2) A circuit diagram and its output characteristic diagram, FIG. voltage detection means), 8...
...Amplifier (welding current detection means 1, SLv...Voltage setting device (arc voltage setting means), Rs...Shunt resistance (welding m flow detection means), SL machine...Current Setting device (reference value setting means), SW...switch (
switch means), Iw... welding current, VA...
...Arc voltage. Applicant Shinko Mki Co., Ltd. Procedural amendment document side 1. Description of the case Patent Application No. 79107 of 1982 2 Name of the invention Control method and device for arc welding power source 3 Person making the amendment Patent applicant Shinko Electric Co., Ltd. (and 1 other person) 4 Agent Showa G Month 3θ (shipment date) 6, "Brief explanation of the drawings" of the specification subject to amendment. 7 Line 3 from the bottom of page 12 of the statement of contents of the amendment “No.
are a circuit diagram showing the configuration of the compensation amplifier 15 shown in Fig. q, and its output characteristic diagram, respectively.
) and (I:I) are the compensation amplifiers 15 shown in FIG.
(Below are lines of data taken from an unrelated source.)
-- ==== Sys2Proof/Machine/Rings.lean ====
section
/-! DEFINITION. The host attachment: rings, descriptors on their way to the functions, records, vectors, host hold and resync
(02_host_rings.md). -/

namespace Sys2Proof.Machine

/-! ## Access -/

/-- A change of the host attachment alone. -/
def State.onRing (s : State) (f : Rings → Rings) : State := { s with ring := f s.ring }

/-- A change of one SQ. -/
def State.onSq (s : State) (n : Fin 16) (f : Sq → Sq) : State := s.onRing fun r => { r with sqs := vmod r.sqs n f }

/-- A change of one CQ. -/
def State.onCq (s : State) (n : Fin 16) (f : Cq → Cq) : State := s.onRing fun r => { r with cqs := vmod r.cqs n f }

/-- A ring that requests a vector. -/
def Rings.ringOf (r : Rings) : IrqRing → Ring
  | .cq n => r.cqs[n.val].ring
  | .eq => r.eq
  | .lq => r.lq

/-- That ring changed. -/
def Rings.setRing (r : Rings) (i : IrqRing) (f : Ring → Ring) : Rings :=
  match i with
  | .cq n => { r with cqs := vmod r.cqs n fun c => { c with ring := f c.ring } }
  | .eq => { r with eq := f r.eq }
  | .lq => { r with lq := f r.lq }

/-- A change of such a ring. -/
def State.onIrqRing (s : State) (i : IrqRing) (f : Ring → Ring) : State := s.onRing fun r => r.setRing i f

/-- The rings that request vectors. -/
def irqRings : List IrqRing := (List.finRange 16).map IrqRing.cq ++ [IrqRing.eq, IrqRing.lq]

/-- The index of a ring in its handle (01 R31). -/
def ringIndex : IrqRing → Nat
  | .cq n => 16 + n.val
  | .eq => 32
  | .lq => 33

/-- The handle of a ring (01 R31). -/
def hRing (i : Nat) : Word := mkHandle 5 4 i

/-- The handle of HE and ring state, function 1, the source of the rings' errors (17 R481). -/
abbrev hHe : Word := 0x50200001

/-- The host attachment is Quad-SPI (02 R35). -/
def State.qspi (s : State) : Bool := s.dev.regs.attach

/-- The host reaches the device: not in SLEEP, and in PCI Express attachment through BARs that are enabled, not in D3hot (02 R36, R40,
19 R529). PRESUMED: in D3hot, where R40 has the device behave as in host hold, its BARs answer nothing, as the PCI Express standard has it
(log entry 224). -/
def State.reach (s : State) : Bool := !s.dev.dark && (s.qspi || (!s.ring.d3hot && s.ring.cfg.memSpace))

/-- The host's access has come over the link, which is therefore up and not in L1 (log entry 43). In Quad-SPI attachment there is no
link (02 R35). -/
def State.touched (s : State) : State := if s.qspi then s else s.onRing fun r => { r with linkUp := true, l1 := false }

/-- The device writes and reads nothing at the host: host hold (02 R72), or bus mastering not enabled (02 R74's procedure). DESIGN CHOICE: while it
is not enabled, records stay in their caches though the link is up and there is no host hold (log entry 226). -/
def Rings.quiet (r : Rings) : Bool := r.hold || !r.cfg.busMaster

/-- Entries of a ring. -/
def ringSize (log2 : Nat) : Nat := 2 ^ log2

/-- The fill of a ring (02 R47). -/
def ringFill (prod cons : BitVec 16) : Nat := (prod - cons).toNat

/-- PHASE at an index (02 R49): NOT bit k. -/
def phaseOf (log2 : Nat) (i : BitVec 16) : Bool := !i.getLsbD log2

/-- The fill of a CQ, EQ or LQ. -/
def Ring.fill (r : Ring) : Nat := ringFill r.prod r.cons

/-- It has no free entry. -/
def Ring.full (r : Ring) : Bool := ringSize r.log2 ≤ r.fill

/-! ## Reports of the rings; their ARGs are not given (log entry 44) -/

/-- An error of HE. -/
def Dev.ringError (s : Dev) (sev : Sev) (code : BitVec 11) : Dev := s.reportOpen hHe 1 sev code

/-- An error of HE with an event that carries the ring's handle. -/
def Dev.ringErrorEv (s : Dev) (sev : Sev) (code : BitVec 11) (ev : BitVec 16) (i : Nat) : Dev :=
  let a := s.draw
  let b := a.2.draw
  b.2.reportEv hHe 1 sev code (Config.openArg a.1) ev (hRing i) (Config.openArg b.1)

/-! ## Memory and vectors -/

/-- Bytes that the device writes toward the host (02 R42, R53): host memory, over a link that leaves L1 for it, or the ring window and
nothing outside it. -/
def State.store (s : State) (a : Nat) (bs : List Byte) : State :=
  if s.qspi then
    if 0x020000 ≤ a ∧ a + bs.length ≤ 0x040000 then { s with mem := { s.mem with win := memWriteBytes s.mem.win a bs } } else s
  else { s with mem := { s.mem with host := memWriteBytes s.mem.host a bs }, ring := { s.ring with l1 := false } }

/-- A message may leave (02 R68, R72): no host hold, bus mastering and MSI-X enabled, neither the function nor the vector masked. -/
def Rings.canSend (r : Rings) (v : Fin 32) : Bool := !r.quiet && r.msixEn && !r.fnMask && !r.msix[v.val].mask

/-- The MSI-X message of a vector: a write of DATA at its address (19 R528). -/
def State.message (s : State) (v : Fin 32) : State :=
  let e := s.ring.msix[v.val]
  s.store (e.addrLo.toNat + e.addrHi.toNat * 4294967296) (bytesLE 4 e.data.toNat)

/-- Pending messages that may now leave are sent (02 R68). -/
def State.sendPending (s : State) : State :=
  (List.finRange 32).foldl (fun s v =>
    if s.ring.msix[v.val].pending ∧ s.ring.canSend v then
      (s.onRing fun r => { r with msix := vmod r.msix v fun e => { e with pending := false } }).message v
    else s) s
A circuit diagram showing the configuration of the circuit and its output characteristic diagram.

Claims (1)

[Claims] 1. In a method of controlling an arc welding m source that performs constant voltage control, the output voltage is controlled to be constant based on a preset voltage command value, and the welding current is set to a standard that may cause arc breakage. 1. A method for controlling a welding power source, comprising: increasing the voltage command value to increase the welding current by increasing the voltage command value when the voltage falls below the voltage command value. 2. The arc welding power source according to claim 1, wherein the voltage command value increasing operation always maintains the voltage command value at a constant high level when the welding current is below a reference value. control method. 5. The method of controlling an arc welding m-source according to claim 1, wherein the voltage command value increasing operation increases the voltage command value in proportion to the deviation between the welding current and the reference value. 4. The arc welding m source according to claim 1, wherein the voltage command value increasing operation increases the voltage command value in proportion to the time integral of the deviation between the welding power source and the reference value. control method. 5. Constant voltage control by changing the conduction time of the switch means based on the amount of deviation between the arc voltage command value preset by the completion voltage setting means and the arc voltage detected by the arc voltage detection means. In a control device for a welding power source that performs welding, a welding current detection means for detecting a welding current, a reference value setting means for setting a welding current reference value at which arc breakage is a concern, and a welding current detection means for detecting a welding current detected by the welding current detection means. and a compensation amplifier that outputs a voltage command compensation signal and adds it to the voltage command value when the welding current value becomes equal to or less than the reference value set by the reference value setting means. Control device for welding source. & The control device for an arc welding source according to claim 5, wherein the switch means constitutes a chopper power source. Z. The arc welding current control device according to claim 5, wherein the switch means constitutes an inverter nL source.